Толстуха Наташа Лебрас изредка покидала нашу овчарню. Она была настоящим адептом «лечения от благополучия» Киберона[13]. Она худела четыре раза в год, но после поездок в Киберон возвращалась еще более угрюмая, чем прежде, и начинала есть вдвое больше, чтобы обрести моральное равновесие. Видимо, равновесия ей достичь было сложно, потому что она передала мне через курьера гневное послание, в котором уведомляла, что приложит «всю свою энергию для борьбы с этим бараньим бедствием». Копию послания она опустила мне в почтовый ящик. Чтобы накопить силы для этой борьбы, она спала с утра до вечера, не считая ночи.

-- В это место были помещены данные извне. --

-- ==== Sys2Proof/Machine/Wire.lean ====
section
/-! DEFINITION. A link group on its lanes (R396-R402): which wire carries which bit, the tags, the CRC-32s and the lane parity of the
LINK beat, and what the check of a group finds when wires flip bits. -/

namespace Sys2Proof.Machine

/-! ## CRC-32 (R402) -/

/-- The CRC register after the `n` low bits of `v`, in increasing bit index. -/
def crcRun : Nat → Nat → Nat → Nat
  | 0, _, c => c
  | n + 1, v, c => crcRun n (v / 2) ((c / 2) ^^^ (if (c + v) % 2 = 1 then 0xEDB88320 else 0))

/-- The CRC-32 of the `n` low bits of `v`: generator 0x04C1_1DB7, initial value all ones, result complemented. -/
def crc32 (n v : Nat) : Nat := 2 ^ 32 - 1 - crcRun n v (2 ^ 32 - 1)

/-! ## Lanes (R396, R397) -/

/-- True when a slot is claimed by the link layer at a width code (R398): full and half 0 and 1, quarter 2. -/
def claimed (flen width t : Nat) : Bool :=
  if width ≤ 1 then t % 16 == 15 || t + 1 == flen else t % 8 == 7 || t + 1 == flen

/-- The data beats of the link group that ends with the last slot claimed at or before slot `t` of a frame (R398): those since the slot
claimed before it. -/
def groupBeats (flen width t : Nat) : Nat :=
  let c := ((List.range 16).find? fun k => decide (k ≤ t) && claimed flen width (t - k)).elim (flen - 1) (t - ·)
  ((List.range 16).find? fun j => decide (c ≤ j) || claimed flen width (c - (j + 1))).getD 15

/-- Payloads of a link group with a number of data beats (R397, R401). -/
def groupCap (w beats : Nat) : Nat :=
  match w with
  | 0 => 4 * beats | 1 => 2 * beats | 2 => beats | _ => 0

/-- The width a set of usable groups allows (R396). -/
def groupsWidth (groups : Nat) : Nat :=
  let n := ((List.range 16).filter fun j => bit groups j).length
  if n = 16 then 0 else if n ≥ 8 then 1 else if n ≥ 4 then 2 else 3

/-- The width code of a number of usable span lanes (R418). -/
def spanWidth (n : Nat) : Nat := if n ≥ 8 then 0 else if n ≥ 4 then 1 else if n ≥ 2 then 2 else 3

/-- The transmit width code of a port. -/
def txWidth (s : State) (p : PortId) : Nat := rdP s p Reg.LK_STAT_TXW Reg.LKH_STAT_TXW

/-- Active groups, data beats and link flits of a group at a width. -/
def widthGroups (w : Nat) : Nat := match w with | 0 => 16 | 1 => 8 | _ => 4
def widthBeats (w : Nat) : Nat := if w ≤ 1 then 15 else 7
def widthFlits (w : Nat) : Nat := match w with | 0 => 30 | 1 => 15 | _ => 4

/-- LK_STAT.GROUPS of a port: its usable receive groups, on a span port of one lane each. -/
def usableGroups (s : State) (p : PortId) : Nat := rdP s p Reg.LK_STAT_GROUPS Reg.LKH_STAT_GROUPS

/-- The width that a receiver's usable groups allow (R396, R418). -/
def widthOf (p : PortId) (groups : Nat) : Nat :=
  match p with
  | .span _ => spanWidth ((List.range 8).filter fun l => bit groups l).length
  | _ => groupsWidth groups

/-- The groups of a receiver that are usable (R396, R409): no lane of the group fails without a spare, and its clock lane, which times
four groups, works. A span lane is a group of its own, and must be in lock (R418, R423). -/
def groupsNow (s : State) (p : PortId) : Nat :=
  let x := s.lx p
  let ok := fun j : Nat => !x.lost.contains j && match p with
    | .span m => decide (j < 8) && (smGet (0, 0) (s.spx m).lanes j).1 == 1
    | _ => !bit x.clocks (j / 4)
  ((List.range 16).filter ok).foldl (fun n j => n + 2 ^ j) 0

/-- The active lanes of a receiving port at a width, in ascending order (R396, R397): of the groups that the last change of width put
in force. -/
def activeLanes (s : State) (p : PortId) (w : Nat) : List Nat :=
  let gs := ((List.range 16).filter fun g => bit (s.lx p).groups g).take (widthGroups w)
  gs.flatMap fun g => (List.range 16).map (16 * g + ·)

/-- The wire of a lane under the sender's lane map (R397, R410): a steered lane uses its spare, 256 + spare. -/
def wireOf (x : LaneX) (lane : Nat) : Nat := if smGet 0 x.txMap lane = 0 then lane else 255 + smGet 0 x.txMap lane

/-- The bit of a data beat that active lane `i` carries in unit interval `ui`: its link flit and its bit there (R397, R401). -/
def dataBit (w beat i ui : Nat) : Nat × Nat :=
  match w with
  | 0 => (2 * beat + i / 128, 128 * ui + i % 128)
  | 1 => (beat, 128 * ui + i)
  | _ => (beat / 2, 64 * (ui + 16 * (beat % 2)) + i)

/-! ## Groups (R400, R401) -/

/-- The tag of a payload. -/
def tagOf (p : Payload) : Nat :=
  1 + 2 * p.sub + 2 ^ 3 * p.flit.stream + 2 ^ 18 * b2n p.flit.fmt + 2 ^ 19 * b2n p.flit.ovf + 2 ^ 20 * b2n p.flit.nan
    + 2 ^ 21 * b2n p.flit.last + 2 ^ 22 * (p.flit.pseq % 2 ^ 16) + 2 ^ 38 * (p.flit.seq % 4)

/-- The payload of a tag and 1,024 bits; none where V is 0. Of SEQ the tag has the two low bits. -/
def payloadOf (tag v : Nat) : Option Payload :=
  if bit tag 0 then some ⟨bits tag 1 2,
    { stream := bits tag 3 15, seq := bits tag 38 2, pseq := bits tag 22 16, fmt := bit tag 18, ovf := bit tag 19
      nan := bit tag 20, last := bit tag 21, payload := BitVec.ofNat 1024 v }⟩
  else none

/-- Two parts of the payload list as the numbers of a link flit: 2,048 payload bits and 80 tag bits. -/
def linkFlit (l : List Payload) (j : Nat) : Nat × Nat :=
  let v := fun n : Nat => (l[n]?).elim 0 fun p => p.flit.payload.toNat
  let t := fun n : Nat => (l[n]?).elim 0 tagOf
  (v (2 * j) + 2 ^ 1024 * v (2 * j + 1), t (2 * j) + 2 ^ 40 * t (2 * j + 1))

/-- The parity of active lane `i` over the data beats of a group (R402). -/
def laneParity (w : Nat) (fs : List Nat) (i : Nat) : Bool :=
  (List.range (widthBeats w)).foldl (fun a beat => (List.range 16).foldl (fun a ui =>
    let q := dataBit w beat i ui
    a != bit ((fs[q.1]?).getD 0) q.2) a) false

/-- The bits of a LINK beat, and where its lane parity and its CRC lie (R401). -/
def beatBits (w : Nat) : Nat := 256 * widthGroups w
def parityAt (w : Nat) : Nat := match w with | 0 => 3568 | 1 => 1888 | _ => 656

/-- LHDR of a group (R401). -/
def linkHdr (gseq ack w : Nat) (nak rpl ctrlv : Bool) : Nat :=
  gseq % 2 ^ 12 + 2 ^ 12 * (ack % 2 ^ 12) + 2 ^ 24 * b2n nak + 2 ^ 25 * b2n rpl + 2 ^ 26 * b2n ctrlv + 2 ^ 27 * w

/-- LCMD of a LINK beat (R410). -/
def lcmdWord (cmd lane spare width at_ : Nat) : Nat :=
  cmd % 2 ^ 4 + 2 ^ 4 * (lane % 2 ^ 8) + 2 ^ 12 * (spare % 2 ^ 3) + 2 ^ 15 * (width % 2 ^ 2) + 2 ^ 17 * (at_ % 2 ^ 12)

/-- The fields of a LINK beat that do not follow from the group's data: LHDR, LCMD, CTRL and, on a span, the GCM tag (R401). -/
structure BeatHead where
  hdr : Nat
  lcmd : Nat
  ctrl : Nat
  gcm : Nat := 0

/-- A LINK beat in the layout of a width: header, trailers of the link flits (payload and tag bits), lane parity, GCM tag and the CRC of
the rest (R401, R402). -/
def linkBeat (w : Nat) (h : BeatHead) (par : Nat) (fs : List (Nat × Nat)) : Nat :=
  let trailers := (fs.zip (List.range fs.length)).foldl (fun n q =>
    n + 2 ^ (208 + 112 * q.2) * (q.1.2 + 2 ^ 80 * crc32 2128 (q.1.1 + 2 ^ 2048 * q.1.2))) 0
  let v := h.hdr + 2 ^ 32 * h.lcmd + 2 ^ 64 * h.ctrl + trailers + 2 ^ parityAt w * par + 2 ^ 3824 * h.gcm
  v + 2 ^ (beatBits w - 32) * crc32 (beatBits w - 32) v

/-- The lane parity bits of a group at a cane port. -/
def lanePar (w : Nat) (fs : List Nat) : Nat :=
  (List.range (16 * widthGroups w)).foldl (fun n i => n + 2 ^ i * b2n (laneParity w fs i)) 0

/-- The lane parity bits of a span group (R397, R402, R418): lane i of W active ones carries every bit b of a link flit with b mod W = i
(DEDUCED, notes/assumptions/102). -/
def spanPar (lanes : Nat) (fs : List Nat) : Nat :=
  (List.range lanes).foldl (fun n i => n + 2 ^ i * b2n (fs.foldl (fun a v =>
    (List.range (2048 / lanes)).foldl (fun a k => a != bit v (lanes * k + i)) a) false)) 0

/-- The tags and the CRC of trailer `j` of a LINK beat. -/
def beatTags (beat j : Nat) : Nat := bits beat (208 + 112 * j) 80
def beatCrc (beat j : Nat) : Nat := bits beat (208 + 112 * j + 80) 32

/-- True when a LINK beat's own CRC and those of its link flits, given their payload bits, pass (R404). -/
def beatOk (w beat : Nat) (fs : List Nat) : Bool :=
  crc32 (beatBits w - 32) (beat % 2 ^ (beatBits w - 32)) == bits beat (beatBits w - 32) 32
    && (List.range (widthFlits w)).all fun j => crc32 2128 ((fs[j]?).getD 0 + 2 ^ 2048 * beatTags beat j) == beatCrc beat j

/-- A bit flipped on the way: active lane index, beat, unit interval. The errors of wires that no active lane uses change
nothing. -/
def flips (lanes : List Nat) (x : LaneX) (errs : List WireErr) : List (Nat × Nat × Nat) :=
  errs.filterMap fun e => ((List.range lanes.length).find? fun i => wireOf x ((lanes[i]?).getD 0) == e.wire.val).map fun i =>
    (i, e.beat.val, e.ui.val)

/-- Flips a bit of a number. -/
def flipBit (v b : Nat) : Nat := v ^^^ 2 ^ b

/-- What the check of a group finds (R404, R408): whether every CRC passes, the active lanes whose parity mismatches, and the
payloads and the LCMD as they arrive. -/
structure GroupFound where
  ok : Bool
  lanes : List Nat
  payloads : List Payload
  lcmd : Nat

/-- The check of a group of `nb` data beats that has met bit errors. The LINK beat's bit 16 x groups x ui + lane travels on an active lane
in a unit interval; a shorter group's unused link flits are idle ones (DESIGN CHOICE, notes/assumptions/86). -/
def checkFlipped (w nb : Nat) (h : BeatHead) (l : List Payload) (es : List (Nat × Nat × Nat)) : GroupFound :=
  let fs := (List.range (widthFlits w)).map (linkFlit l)
  let data := es.filter fun e => decide (e.2.1 < nb)
  let got := (List.range (widthFlits w)).map fun j =>
    (data.filter fun e => (dataBit w e.2.1 e.1 e.2.2).1 == j).foldl (fun v e => flipBit v (dataBit w e.2.1 e.1 e.2.2).2)
      ((fs.map (·.1))[j]?.getD 0)
  let beat := (es.filter fun e => e.2.1 == nb).foldl (fun v e => flipBit v (16 * widthGroups w * e.2.2 + e.1))
    (linkBeat w h (lanePar w (fs.map (·.1))) fs)
  { ok := beatOk w beat got
    lanes := (List.range (16 * widthGroups w)).filter fun i => laneParity w got i != bit beat (parityAt w + i)
    payloads := (List.range (2 * widthFlits w)).filterMap fun n =>
      payloadOf (bits (beatTags beat (n / 2)) (40 * (n % 2)) 40) (bits ((got[n / 2]?).getD 0) (1024 * (n % 2)) 1024)
    lcmd := bits beat 32 32 }

/-- The check of a group of `nb` data beats that sender `q` sends to receiver `p` at a width: without bit errors every check passes. The
lanes found are named by their wires. -/
def checkGroup (s : State) (p q : PortId) (w nb : Nat) (h : BeatHead) (l : List Payload) (errs : List WireErr) : GroupFound :=
  let lanes := activeLanes s p w
  match flips lanes (s.lx q) errs with
  | [] => ⟨true, [], l, h.lcmd⟩
  | es =>
    let r := checkFlipped w nb h l es
    { r with lanes := r.lanes.map fun i => wireOf (s.lx q) ((lanes[i]?).getD 0) }

end Sys2Proof.Machine
end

Мадам Ревон я видела каждый день из-за Селестина, которого выводила на прогулку. За это она была мне признательна настолько, что поделилась рецептом роста вьющейся герани. При этом она приняла такой заговорщический вид, как будто делилась кодом ядерного чемоданчика, хотя на самом деле речь шла об обычном удобрении, продававшемся в соседней цветочной лавке. По поводу Туа она больше ничего не говорила, видимо решив, что ко всему надо относиться философски. Однажды я ее спросила, почему она такая грустная, может быть, она недавно потеряла свою мать? Она ответила хриплым голосом, напомнившим голос моего барашка:
– Моя бедная мамочка… Она умерла в тысяча девятьсот пятьдесят шестом году…
– Пятьдесят шестой! С ума сойти! – бодро воскликнула я. – Это же год рождения мужчины моей жизни!
Но тут же спохватилась, сообразив, что мы говорим о грустном событии.
– Прошу прощения… Но как она могла умереть так давно, если вы все еще живы?!
Мадам Ревон с озадаченным видом долго качала головой, а потом сказала:
– Знаете, вы действительно чокнутая…
Я уже много раз слышала, что я чокнутая, но, честно говоря, посмотрите вокруг, и вы сделаете вывод, что не чокнутые люди умирают со скуки, и это ужасно. Так как мадам Ревон была старой, я ее простила и, чтобы ее не сильно расстроил мой отъезд, подарила ей три огромные орхидеи. На самом деле я ненавижу орхидеи, но я попросила у флориста растение, требующее большой заботы и не слишком приспособленное к жизни. Мною двигало двойное намерение: побудить мадам Ревон как можно больше ходить между раковиной на кухне и цветочными горшками, вооружившись лейкой и половой тряпкой, потому что цветы у нее стоят повсюду и от них повсюду грязь. Я не переживала по поводу того, что она перестала выходить с собакой и почти не встает со своего кресла. Главное, что она перестала беспокоиться по поводу своей неизбежной смерти, это только к лучшему, что растения, лишенные ухода, умрут до того, как обнаружат ее тело. Всему свое время, время жить и время умирать, и для людей, и для растений, и все это… вечная песня.